What is expected.
Return only the lines from the one containing "if s.sp.val = 0 then .error .stackUnderflow" to the end of the material, with each one exactly as it appears.

** Extracted entries follows **

-- ==== Sys2Proof/Machine/Ops.lean ====
section
/-! DEFINITION. The named operations over registers, memory, the call stack, the program counter and the fault record,
on which every meaning is built: one home for each register, every access through it. -/

namespace Sys2Proof.Machine

/-! ### Memory as data -/

/-- The byte at address `a` (R28): the listed cell, or what an unlisted address reads as. -/
def Memory.read : Memory → Nat → Byte
  | [], a => resetByte a
  | c :: m, a => if c.1 = a then c.2 else Memory.read m a

/-- `m` with no cell at address `a`. -/
def Memory.dropCell (m : Memory) (a : Nat) : Memory := m.filter fun c => decide (c.1 ≠ a)

/-- Insert a cell before the first cell of a higher address. -/
def Memory.putCell : Memory → Nat → Byte → Memory
  | [], a, b => [(a, b)]
  | c :: m, a, b => if a < c.1 then (a, b) :: c :: m else c :: Memory.putCell m a b

/-- Store byte `b` at address `a`, keeping the canonical form: a byte equal to what the unlisted address reads as is not
listed. -/
def Memory.write (m : Memory) (a : Nat) (b : Byte) : Memory :=
  if b = resetByte a then m.dropCell a else (m.dropCell a).putCell a b

/-- The bytes of a list stored from address `a` on, in ascending order. -/
def Memory.writeList (m : Memory) (a : Nat) : List Byte → Memory
  | [] => m
  | b :: bs => (m.write a b).writeList (a + 1) bs

/-- Every address of `m` is at least `lo`, and they rise strictly. -/
def Memory.risingFrom : Nat → Memory → Bool
  | _, [] => true
  | lo, c :: m => decide (lo ≤ c.1) && Memory.risingFrom (c.1 + 1) m

/-- The canonical form of memory: addresses rise strictly, all lie below 4096 (R28), and no cell holds what its address
reads as when unlisted. -/
def Memory.wf (m : Memory) : Bool :=
  Memory.risingFrom 0 m && m.all fun c => decide (c.1 < memSize) && decide (c.2 ≠ resetByte c.1)

/-! ### One update per register -/

/-- `V[x]` (R20). -/
def State.reg (s : State) (x : RegIdx) : Byte := s.v[x.toNat]'x.isLt

/-- `V[x] <- b` (R9, R20). -/
def State.setReg (s : State) (x : RegIdx) (b : Byte) : State := { s with v := s.v.set x.toNat b x.isLt }

/-- `I <- a`; the width of `a` is the mask of R24. -/
def State.setI (s : State) (a : Addr) : State := { s with i := a }

/-- `PC <- a`; the width of `a` is the mask of R25. -/
def State.setPc (s : State) (a : Addr) : State := { s with pc := a }

/-- Main memory becomes `m`. -/
def State.setMem (s : State) (m : Memory) : State := { s with mem := m }

/-- `DT <- b` (R31). -/
def State.setDt (s : State) (b : Byte) : State := { s with dt := b }

/-- `ST <- b` (R31). -/
def State.setSt (s : State) (b : Byte) : State := { s with st := b }

/-- The framebuffer becomes `f` (R32). -/
def State.setFb (s : State) (f : List Bool) : State := { s with fb := f }

/-- `KEYS <- b` (R33). -/
def State.setKeys (s : State) (b : BitVec 16) : State := { s with keys := b }

/-- `WAITREG <- x; WAIT <- 1` (R34, R244). -/
def State.startWait (s : State) (x : RegIdx) : State := { s with wait := true, waitReg := x }

/-- `WAIT <- 0` (R130). -/
def State.endWait (s : State) : State := { s with wait := false }

/-- The oracle moves on by one draw (R183; log 3). -/
def State.countDraw (s : State) : State := { s with draws := s.draws + 1 }

/-! ### Faults (spec/60_exceptions.md) -/

/-- The numeric code of a fault (R261). -/
def Fault.code : Fault → BitVec 3
  | .decodeFault => 1
  | .stackOverflow => 2
  | .stackUnderflow => 3
  | .memoryBounds _ => 4
  | .keyIndexBounds _ => 5

/-- What a fault records in `FAULT.info` (R36, R261). -/
def Fault.info : Fault → BitVec 13
  | .memoryBounds addr => BitVec.ofNat 13 addr
  | .keyIndexBounds index => index.zeroExtend 13
  | _ => 0

/-- `raise` (R262): write the fault record and leave every other register as it is. -/
def State.raise (s : State) (pc0 : Addr) (word : Word) (f : Fault) : State :=
  { s with fault := { code := f.code, addr := pc0, word := word, info := f.info } }

/-- The CORE is FAULTED (R36, R270). -/
def State.faulted (s : State) : Bool := s.fault.code != 0

/-- `pc0`, the address of the instruction that is executing: `PC` holds `pc1 = trunc_12(pc0 + 2)` (R26).
DEDUCED: adding 2 modulo 4096 is undone by subtracting 2 (log 5). -/
def State.pc0 (s : State) : Addr := s.pc - 2

/-- The end of an instruction with an execution check: its effects are applied once and completely, or, if it raises a
fault, not at all (R123, R271). The state `s` is the one in which the instruction began executing, so `PC = pc1`. -/
def State.complete (s : State) (i : Instr) : Except Fault State → Host.Outcome State Fault Refusal
  | .ok t => .next t
  | .error f => .next (s.raise s.pc0 (encode i) f)

/-! ### Memory primitives (spec/00_scope.md R10) -/

/-- `MemRead(addr, 1)` (R10). -/
def State.memRead (s : State) (addr : Nat) : Except Fault Byte :=
  if addr < memSize then .ok (s.mem.read addr) else .error (.memoryBounds addr)

/-- `MemWrite(addr, 1, b)` (R10). -/
def State.memWrite (s : State) (addr : Nat) (b : Byte) : Except Fault State :=
  if addr < memSize then .ok (s.setMem (s.mem.write addr b)) else .error (.memoryBounds addr)

/-- The bounds check of a whole access of `n` bytes from `base`, made before its first byte (R66): addresses are not
wrapped, and the lowest failing one is 4096. -/
def checkAccess (base n : Nat) : Except Fault Unit :=
  if n = 0 ∨ base + n ≤ memSize then .ok () else .error (.memoryBounds memSize)

/-- Read `n` bytes from `base` in ascending order (R65). -/
def State.memReadSeq (s : State) (base : Nat) : Nat → Except Fault (List Byte)
  | 0 => .ok []
  | n + 1 =>
    match s.memRead base with
    | .error f => .error f
    | .ok b => (s.memReadSeq (base + 1) n).map fun bs => b :: bs

/-- Write bytes from `base` on in ascending order (R65). -/
def State.memWriteSeq (s : State) (base : Nat) : List Byte → Except Fault State
  | [] => .ok s
  | b :: bs =>
    match s.memWrite base b with
    | .error f => .error f
    | .ok t => t.memWriteSeq (base + 1) bs

/-- A checked read of `n` bytes (R66): the whole access is checked, then read. -/
def State.load (s : State) (base n : Nat) : Except Fault (List Byte) :=
  match checkAccess base n with
  | .error f => .error f
  | .ok () => s.memReadSeq base n

/-- A checked write of bytes (R66): the whole access is checked, then written. -/
def State.store (s : State) (base : Nat) (bs : List Byte) : Except Fault State :=
  match checkAccess base bs.length with
  | .error f => .error f
  | .ok () => s.memWriteSeq base bs

/-! ### The call stack (R29, R30) -/

/-- Push `p` (R30): `STACK[SP] <- p; SP <- SP + 1`. -/
def State.push (s : State) (p : Addr) : Except Fault State :=
  if h : s.sp.val < 16 then
    .ok { s with stack := s.stack.set s.sp.val p h, sp := ⟨s.sp.val + 1, by omega⟩ }
  else .error .stackOverflow

/-- The slot a pop reads, `STACK[SP - 1]` (R30). -/
def State.top (s : State) : Addr := s.stack[s.sp.val - 1]'(by omega)

/-- Pop (R30): `SP <- SP - 1; result = STACK[SP]`. The slot keeps its value. -/
def State.pop (s : State) : Except Fault (Addr × State) :=
  if s.sp.val = 0 then .error .stackUnderflow
  else .ok (s.top, { s with sp := ⟨s.sp.val - 1, by omega⟩ })

/-! ### The program counter (R26, R124) -/

/-- `PC <- trunc_12(PC + 2)`: the advance of a fetch, and the extra advance of a taken skip (R26, R122, R124). -/
def State.advancePc (s : State) : State := s.setPc (s.pc + 2)

/-- A conditional skip (R124). -/
def State.skipIf (s : State) (c : Bool) : State := if c then s.advancePc else s

/-- The fetch (R122, R62): the two bytes at `PC` and `PC + 1`, big-endian. It faults only at `PC = 0xFFF`. -/
def State.fetch (s : State) : Except Fault Word :=
  match s.load s.pc.toNat 2 with
  | .ok [hi, lo] => .ok (wordOfBytes hi lo)
  | .ok _ => .error (.memoryBounds memSize)
  | .error f => .error f

/-- The fault of the fetch itself: `PC` stays, and the word is recorded as 0 (R122, R262). -/
def State.raiseInFetch (s : State) (f : Fault) : State := s.raise s.pc 0 f

/-- The decode fault of the word fetched at `s.pc` (R263): `PC` has advanced and nothing else has changed. -/
def State.raiseInDecode (s : State) (w : Word) : State := s.advancePc.raise s.pc w .decodeFault

/-- The word `w` laid out big-endian at `PC` (R62), where the next fetch finds it. -/
def State.placeWord (s : State) (w : Word) : State :=
  s.setMem ((s.mem.write s.pc.toNat (hiByte w)).write (s.pc.toNat + 1) (loByte w))

end Sys2Proof.Machine
end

** End of Extracted entries **

Answer area.
  if s.sp.val = 0 then .error .stackUnderflow
  else .ok (s.top, { s with sp := ⟨s.sp.val - 1, by omega⟩ })

/-! ### The program counter (R26, R124) -/

/-- `PC <- trunc_12(PC + 2)`: the advance of a fetch, and the extra advance of a taken skip (R26, R122, R124). -/
def State.advancePc (s : State) : State := s.setPc (s.pc + 2)

/-- A conditional skip (R124). -/
def State.skipIf (s : State) (c : Bool) : State := if c then s.advancePc else s

/-- The fetch (R122, R62): the two bytes at `PC` and `PC + 1`, big-endian. It faults only at `PC = 0xFFF`. -/
def State.fetch (s : State) : Except Fault Word :=
  match s.load s.pc.toNat 2 with
  | .ok [hi, lo] => .ok (wordOfBytes hi lo)
  | .ok _ => .error (.memoryBounds memSize)
  | .error f => .error f

/-- The fault of the fetch itself: `PC` stays, and the word is recorded as 0 (R122, R262). -/
def State.raiseInFetch (s : State) (f : Fault) : State := s.raise s.pc 0 f

/-- The decode fault of the word fetched at `s.pc` (R263): `PC` has advanced and nothing else has changed. -/
def State.raiseInDecode (s : State) (w : Word) : State := s.advancePc.raise s.pc w .decodeFault

/-- The word `w` laid out big-endian at `PC` (R62), where the next fetch finds it. -/
def State.placeWord (s : State) (w : Word) : State :=
  s.setMem ((s.mem.write s.pc.toNat (hiByte w)).write (s.pc.toNat + 1) (loByte w))

end Sys2Proof.Machine
end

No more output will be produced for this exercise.